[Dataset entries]
-- ==== Sys2Proof/Machine/Script.lean ====
section
/-!
DEFINITION. Host scripts (30_encoding R53 to R55): the lines of R54 and the pseudo-lines of R55, each as the host
accesses it issues.
-/

namespace Sys2Proof.Machine

/-- A value of a script line (R54): a 32-bit hex literal or decimal integer, or `f:<decimal>`, here
`(-1)^neg * digits / 10^places`. -/
inductive ScriptValue where
  | word (w : Word)
  | decimal (neg : Bool) (digits places : Nat)
deriving DecidableEq, Repr

/-- The word of a value; `f:<decimal>` is RN32 of the decimal (R54, 00_scope R8). RN32 leaves the sign of a zero to its
caller and R54 gives none: a free value (DESIGN CHOICE, log entry 12). -/
def valueWord : ScriptValue → Word
  | .word w => w
  | .decimal neg digits places =>
    if digits = 0 then F32.zero Config.decimalZeroSign else F32.rn32 neg digits (10 ^ places)

/-- A target of a script line (R54): a register name, `RE[i]` or `IM[i]`, or a literal offset. -/
inductive ScriptTarget where
  | reg (r : Reg)
  | sample (c : Chan) (i : Nat)
  | literal (off : BitVec 22)
deriving DecidableEq, Repr

/-- `off(target)` of R54, in the 22 bits of the port (00_scope R6; beyond them DESIGN CHOICE, log entry 12). -/
def targetOffset : ScriptTarget → BitVec 22
  | .reg r => BitVec.ofNat 22 (regOffset r)
  | .sample c i => BitVec.ofNat 22 (sampleOffset c i)
  | .literal off => off

/-- A line of a host script: the forms of R54, and the pseudo-lines WAIT and LEN of R55. `R <target>` may state the value
the rules give it: `R <target> = <value>`. -/
inductive ScriptLine where
  | write (t : ScriptTarget) (v : ScriptValue)
  | read (t : ScriptTarget) (stated : Option ScriptValue)
  | poll (t : ScriptTarget) (mask value : ScriptValue)
  | cmd (i : Instr)
  | wait
  | len (n : ScriptValue)
deriving DecidableEq, Repr

/-- `MemWrite(off, 4, v)` as a host line (R54). -/
def writeLine (off : BitVec 22) (v : Word) : HostLine := .access { dir := .write, off := off, size := .word, data := v }

/-- `MemRead(off, 4)` as a host line (R54). -/
def readLine (off : BitVec 22) : HostLine := .access { dir := .read, off := off, size := .word, data := 0 }

/-- The accesses a line issues (R54). `WAIT` is `POLL STATUS, 2, 2`, and `LEN n` is `W RE_LEN, n` then `W IM_LEN, n`
(R55). -/
def lineAccesses : ScriptLine → List HostLine
  | .write t v => [writeLine (targetOffset t) (valueWord v)]
  | .read t _ => [readLine (targetOffset t)]
  | .poll t mask value => [.poll (targetOffset t) (valueWord mask) (valueWord value)]
  | .cmd i => [writeLine (targetOffset (.reg .cmd)) (encode i)]
  | .wait => [.poll (targetOffset (.reg .status)) 0x00000002 0x00000002]
  | .len n => [writeLine (targetOffset (.reg .reLen)) (valueWord n), writeLine (targetOffset (.reg .imLen)) (valueWord n)]

/-- The word that `R <target> = <value>` states (R54); none for every other line, which states nothing. -/
def statedWord : ScriptLine → Option Word
  | .read _ stated => stated.map valueWord
  | .write _ _ | .poll _ _ _ | .cmd _ | .wait | .len _ => none

/-- What a line states is what the rules give, in the state after its accesses: the value stated is the one its read
returned (R54). The statement issues no access and changes nothing. -/
def statedHolds (l : ScriptLine) (s : State) : Bool :=
  match statedWord l with
  | none => true
  | some w => s.rdata == w

/-- The host lines of a script (R54). -/
def scriptAccesses (p : List ScriptLine) : List HostLine := p.flatMap lineAccesses

/-- A state whose host is about to run a script, with the order of moves left to `turns`. -/
def loadScript (p : List ScriptLine) (s : State) : State := { s with script := scriptAccesses p }

end Sys2Proof.Machine
end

**What you will do**
Only a number is wanted. Count the lines of the data that contain "lineAccesses".

**Reply**
2